### Data excerpts
-- ==== Sys2Proof/Machine/Ops.lean ====
section
/-! DEFINITION. The named operations over buffers and registers that the meanings are written with: reading and writing a
buffer byte, returning an outcome (the engine's whole "trap entry", 60_exceptions.md R240), the byte sink, the encoder's three
primitive steps, the receive channel, and the consumer's actions. -/

namespace Sys2Proof.Machine

/-! ### Buffers (R16, R17, R40) -/

/-- The byte at index `a`. -/
def readByte : Memory → Nat → Byte
  | [], _ => Memory.unlisted
  | (k, b) :: m, a => if a = k then b else readByte m a

/-- The listed bytes with index `a` made to read as `b`, in canonical form. -/
def writeByte : Memory → Nat → Byte → Memory
  | [], a, b => if b = Memory.unlisted then [] else [(a, b)]
  | (k, v) :: m, a, b =>
    if a < k then (if b = Memory.unlisted then (k, v) :: m else (a, b) :: (k, v) :: m)
    else if a = k then (if b = Memory.unlisted then m else (a, b) :: m)
    else (k, v) :: writeByte m a b

/-- The `n` bytes from index `a` (R8, `MemRead`). -/
def readBytes (m : Memory) (a : Nat) : Nat → List Byte
  | 0 => []
  | n + 1 => readByte m a :: readBytes m (a + 1) n

/-- The bytes `bs` stored from index `a` on. -/
def writeBytes (m : Memory) (a : Nat) : List Byte → Memory
  | [] => m
  | b :: bs => writeBytes (writeByte m a b) (a + 1) bs

/-! ### Returning an outcome (R8, R230, R233, R240) -/

/-- `raise <Outcome>`: the operation ends with this outcome. Nothing is saved, no mode changes and control goes nowhere
(R240). -/
def State.returning (s : State) (o : Returned) : State := { s with result := some o }

/-- `refuse <Reason>`: no state changes but the returned outcome, and nothing is emitted (R8, R233). -/
def State.refusing (s : State) (r : OpRefusal) : State := s.returning (.refused r)

/-- The operation does not return: the controller's thread is left inside it (R247; log 12, log 13). -/
def State.hanging (s : State) (c : Controller) : State := { s with controller := c, result := none }

/-- The next step of a composite: taken where the step before it returned `Ok` (41_frame_encoder.md section 3). -/
def State.andThen (s : State) (f : State → State) : State :=
  if s.result = some .ok then f s else s

/-- The fault of a turn of the controller's thread that cannot step (R247). -/
def Controller.fault : Controller → Option Fault
  | .ready => none
  | .waitingForPixels => some .pixelSourceShort
  | .waitingForSink => some .sinkNeverReturns

/-! ### The encoder's primitive steps (R113, R115, R117) -/

/-- `emit(s)`: append to `TX_OUT` (R24). -/
def State.emit (s : State) (bs : List Byte) : State := { s with txOut := s.txOut ++ bs }

/-- The sink returns from a write that starts `k` bytes further on (R200, R247 a; log 13). -/
def State.sinkReturnsAt (s : State) (k : Nat) : Bool :=
  match s.sinkHangsAt with
  | none => true
  | some n => decide (s.txOut.length + k < n)

/-- A write of `bs` returns: the sink returns from it, or there is nothing to write (R124, R247; D9). -/
def writeReturns (s : State) (bs : List Byte) : Bool := s.sinkReturnsAt 0 || bs.isEmpty

/-- Where the sink hangs once it is to hang `more` bytes further on: a sink that hangs does not recover (R247 a; log 13). -/
def hangPoint (s : State) (more : Nat) : Nat :=
  match s.sinkHangsAt with
  | none => s.txOut.length + more
  | some n => min n (s.txOut.length + more)

/-- The header is out: `TX_CRC`, `TX_REMAIN` and `TX_STATE` as TX_BEGIN leaves them (R113). -/
def State.openFrame (s : State) (addr cmd : Byte) (plen : Nat) : State :=
  { s.emit (header s.cfg addr cmd plen) with
    txCrc := crc16Update s.cfg.crcSeed (header s.cfg addr cmd plen)
    txRemain := BitVec.ofNat 32 plen
    txState := .payload }

/-- `bs` has gone out as payload (R115). -/
def State.sendPayload (s : State) (bs : List Byte) : State :=
  { s.emit bs with
    txCrc := crc16Update s.txCrc bs
    txRemain := s.txRemain - BitVec.ofNat 32 bs.length }

/-- The checksum is out and the frame is closed (R117). -/
def State.closeFrame (s : State) : State :=
  { s.emit (enc16 s.cfg.endian s.txCrc) with txState := .idle }

/-- TX_BEGIN (R113). -/
def txBegin (addr cmd : Byte) (plen : Nat) (s : State) : State :=
  if s.txState ≠ .idle then s.refusing .txBusy
  else if maxLength < frameLength plen then s.refusing .txLengthOverflow
  else if writeReturns s (header s.cfg addr cmd plen) then (s.openFrame addr cmd plen).returning .ok
  else s.hanging .waitingForSink

/-- TX_CHUNK (R115). -/
def txChunk (bs : List Byte) (s : State) : State :=
  if s.txState ≠ .payload then s.refusing .txNotOpen
  else if s.txRemain.toNat < bs.length then s.refusing .txOverrun
  else if writeReturns s bs then (s.sendPayload bs).returning .ok
  else s.hanging .waitingForSink

/-- TX_END (R117). -/
def txEnd (s : State) : State :=
  if s.txState ≠ .payload then s.refusing .txNotOpen
  else if s.txRemain ≠ 0 then s.refusing .txUnderrun
  else if writeReturns s (enc16 s.cfg.endian s.txCrc) then s.closeFrame.returning .ok
  else s.hanging .waitingForSink

/-- TX_FRAME (R119). -/
def txFrame (addr cmd : Byte) (payload : List Byte) (s : State) : State :=
  ((txBegin addr cmd payload.length s).andThen (txChunk payload)).andThen txEnd

/-- TX_ACK (R120). -/
def txAck (addr status : Byte) (seq : Half) (value : Byte) (s : State) : State :=
  txFrame addr s.cfg.codes.ack (ackPayload s.cfg.endian status seq value) s

/-- TX_FORMATSET (R121). -/
def txFormatSet (addr fmt : Byte) (width height : Half) (s : State) : State :=
  txFrame addr s.cfg.codes.formatSet (formatSetPayload s.cfg.endian fmt width height) s

/-! ### The chunker (R141 to R149) -/

/-- `next_pixel_chunk(count)` where the source can deliver: the samples leave the FIFO (R149). -/
def State.dropPixels (s : State) (count : Nat) : State := { s with pixels := s.pixels.drop count }

/-- The samples are written into `CHUNK_BUF` from index 0 (R141, R143). -/
def State.fillChunk (s : State) (qs : List Half) : State :=
  { s with chunkBuf := writeBytes s.chunkBuf 0 (samplesBytes s.cfg.endian qs) }

/-- `signal_capture_consumed()`: it is sent once, and the frame source lowers its flag (R146, R202; log 17). -/
def State.signalConsumed (s : State) : State :=
  { s with captureReady := false, consumedSignals := s.consumedSignals + 1 }

/-- One turn of TX_IMAGE's loop: pull `height` samples, fill the chunk buffer, send the chunk (R141). A source that cannot
deliver leaves the operation without a step, the frame open (R149, R247 b; log 12). -/
def imageChunk (height : Nat) (s : State) : State :=
  if s.pixels.length < height then s.hanging .waitingForPixels
  else
    let filled := (s.dropPixels height).fillChunk (s.pixels.take height)
    txChunk (readBytes filled.chunkBuf 0 (2 * height)) filled

/-- The loop of TX_IMAGE, `n` turns (R141, R144). -/
def imageChunks (height : Nat) : Nat → State → State
  | 0, s => s
  | n + 1, s => (imageChunk height s).andThen (imageChunks height n)

/-- TX_IMAGE (R141). -/
def txImage (addr : Byte) (width height : Half) (s : State) : State :=
  let plen := width.toNat * height.toNat * 2
  if isCaptureReady s = false then s.returning .notReady
  else if s.txState ≠ .idle then s.refusing .txBusy
  else if maxLength < frameLength plen then s.refusing .txLengthOverflow
  else if s.cfg.chunkMax < height.toNat * 2 then s.refusing .txChunkTooLarge
  else
    (((txBegin addr s.cfg.codes.imageData plen s).andThen (imageChunks height.toNat width.toNat)).andThen txEnd).andThen
      State.signalConsumed

/-! ### The receive channel (R160 to R171) -/

/-- RX_BYTE with room in the buffer (R160). -/
def State.storeRx (s : State) (b : Byte) : State :=
  { s with rxBuf := writeByte s.rxBuf s.rxCount b, rxCount := s.rxCount + 1 }

/-- RX_BYTE with the buffer full: the byte is dropped (R160). -/
def State.overflowRx (s : State) : State := { s with rxOvf := true }

/-- RX_BYTE (R160). -/
def rxByte (b : Byte) (s : State) : State :=
  if rxFull s then s.overflowRx else s.storeRx b

/-- RX_BOUNDARY (R161). -/
def rxBoundary (s : State) : State := { s with rxReady := true }

/-- One producer event. -/
def rxEvent (s : State) : RxEvent → State
  | .byte b => rxByte b s
  | .boundary => rxBoundary s

/-- Producer events in arrival order (R51). -/
def rxEvents (s : State) (es : List RxEvent) : State := es.foldl rxEvent s

/-- `RX_BUF[0..RX_COUNT)`: `read_buffered_bytes()` (R162, R201). -/
def bufferedBytes (s : State) : List Byte := readBytes s.rxBuf 0 s.rxCount

/-- "Discard": the whole channel is cleared; the bytes of `RX_BUF` need not be erased (R171). -/
def State.clearChannel (s : State) : State := { s with rxReady := false, rxCount := 0, rxOvf := false }

/-- The flag goes down and the buffer is kept (R163, R164). -/
def State.lowerReady (s : State) : State := { s with rxReady := false }

/-- What an attempt to decode does to the receive state (R163, R164, R171). -/
def afterDecode (s : State) : FrameCheck → State
  | .incomplete => s.lowerReady
  | .badMagic | .badLength | .badChecksum | .accepted _ _ _ => s.clearChannel

/-- The frame check of the buffer as it stands (R162). -/
def checkBuffer (s : State) : FrameCheck := checkFrame s.cfg s.rxOvf (bufferedBytes s)

/-- RX_DECODE: what the attempt found (`none`: the flag is down, NoFrame) and the state after it (R162, R163). -/
def rxDecode (s : State) : Option FrameCheck × State :=
  if s.rxReady then (some (checkBuffer s), afterDecode s (checkBuffer s)) else (none, s)

/-- The outcome of an attempt (R162). -/
def decodeOutcome (c : Configuration) : Option FrameCheck → DecodeOutcome
  | none => .noFrame
  | some f => f.outcome c

/-- An accepted frame as it is handed to the consumer (R168, R180). -/
def FrameCheck.handed : FrameCheck → List Request
  | .accepted addr cmd payload => [.frame addr cmd payload]
  | .incomplete | .badMagic | .badLength | .badChecksum => []

/-- What RX_PROCESS has collected: the state, the outcomes in order, and the frames handed to the consumer in order. -/
structure Collected where
  state    : State
  outcomes : List DecodeOutcome
  handed   : List Request

/-- The loop of RX_PROCESS (R180), over what the producer does between its iterations (R48; log 11). With nothing more from
the producer the iteration after an attempt finds the flag down, which the attempt lowered (R163), and the loop ends. -/
def processLoop : List (List RxEvent) → State → Collected
  | [], s =>
    match rxDecode s with
    | (none, s') => { state := { s' with between := [] }, outcomes := [], handed := [] }
    | (some f, s') => { state := { s' with between := [] }, outcomes := [f.outcome s.cfg], handed := f.handed }
  | g :: gs, s =>
    match rxDecode s with
    | (none, s') => { state := { s' with between := g :: gs }, outcomes := [], handed := [] }
    | (some f, s') =>
      let rest := processLoop gs (rxEvents s' g)
      { state := rest.state, outcomes := f.outcome s.cfg :: rest.outcomes, handed := f.handed ++ rest.handed }

/-! ### The consumer (R204 to R207) -/

/-- The `status` byte of the reply to a register read (R206, R207). -/
def replyStatus (env : EnvConfig) (answer : Option Byte) : Byte :=
  match answer with
  | some _ => 0x00
  | none => env.readFailStatus

/-- The `value` byte of the reply to a register read (R206, R207). -/
def replyValue (answer : Option Byte) : Byte := answer.getD 0x00

/-- `handle_write` (R205): fire and forget. -/
def handleWrite (regAddr regValue : Byte) (s : State) : State :=
  { s with regWrites := s.regWrites ++ [(regAddr, regValue)] }

/-- `handle_read` (R206, R207): the answer of `read_register` is a free value (R203; log 10). -/
def handleRead (addr : Byte) (seq : Half) (regAddr : Byte) (s : State) : State :=
  let answer := Config.readRegister s.regReads regAddr
  txAck addr (replyStatus s.envCfg answer) seq (replyValue answer) { s with regReads := s.regReads + 1 }

/-- An Ack reaches the consumer: a handshake that waits takes it, otherwise it is ignored (R204, R208). -/
def takeAck (s : State) : State :=
  if s.waiting then { s with waiting := false, handshake := .streaming } else s

/-- The class is recorded as received by the consumer (R204). -/
def State.receiveClass (s : State) (c : FrameClass) : State := { s with consumed := s.consumed ++ [c] }

/-- What the consumer does with a class (R204). -/
def consume (c : FrameClass) (s : State) : State :=
  match c with
  | .ack _ _ _ => takeAck (s.receiveClass c)
  | .formatSet _ _ _ _ => s.receiveClass c
  | .imageData _ _ _ => s.receiveClass c
  | .writeRegister _ regAddr regValue => handleWrite regAddr regValue (s.receiveClass c)
  | .readRegister addr seq regAddr => handleRead addr seq regAddr (s.receiveClass c)
  | .unknown _ _ => s.receiveClass c

end Sys2Proof.Machine
end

### Your assignment
Among the lines above, repeat exactly those from the line with "let filled := (s.dropPixels" to the line with "let plen := width.toNat * height.toNat * 2", counting both ends.

### Solved exercise
    let filled := (s.dropPixels height).fillChunk (s.pixels.take height)
    txChunk (readBytes filled.chunkBuf 0 (2 * height)) filled

/-- The loop of TX_IMAGE, `n` turns (R141, R144). -/
def imageChunks (height : Nat) : Nat → State → State
  | 0, s => s
  | n + 1, s => (imageChunk height s).andThen (imageChunks height n)

/-- TX_IMAGE (R141). -/
def txImage (addr : Byte) (width height : Half) (s : State) : State :=
  let plen := width.toNat * height.toNat * 2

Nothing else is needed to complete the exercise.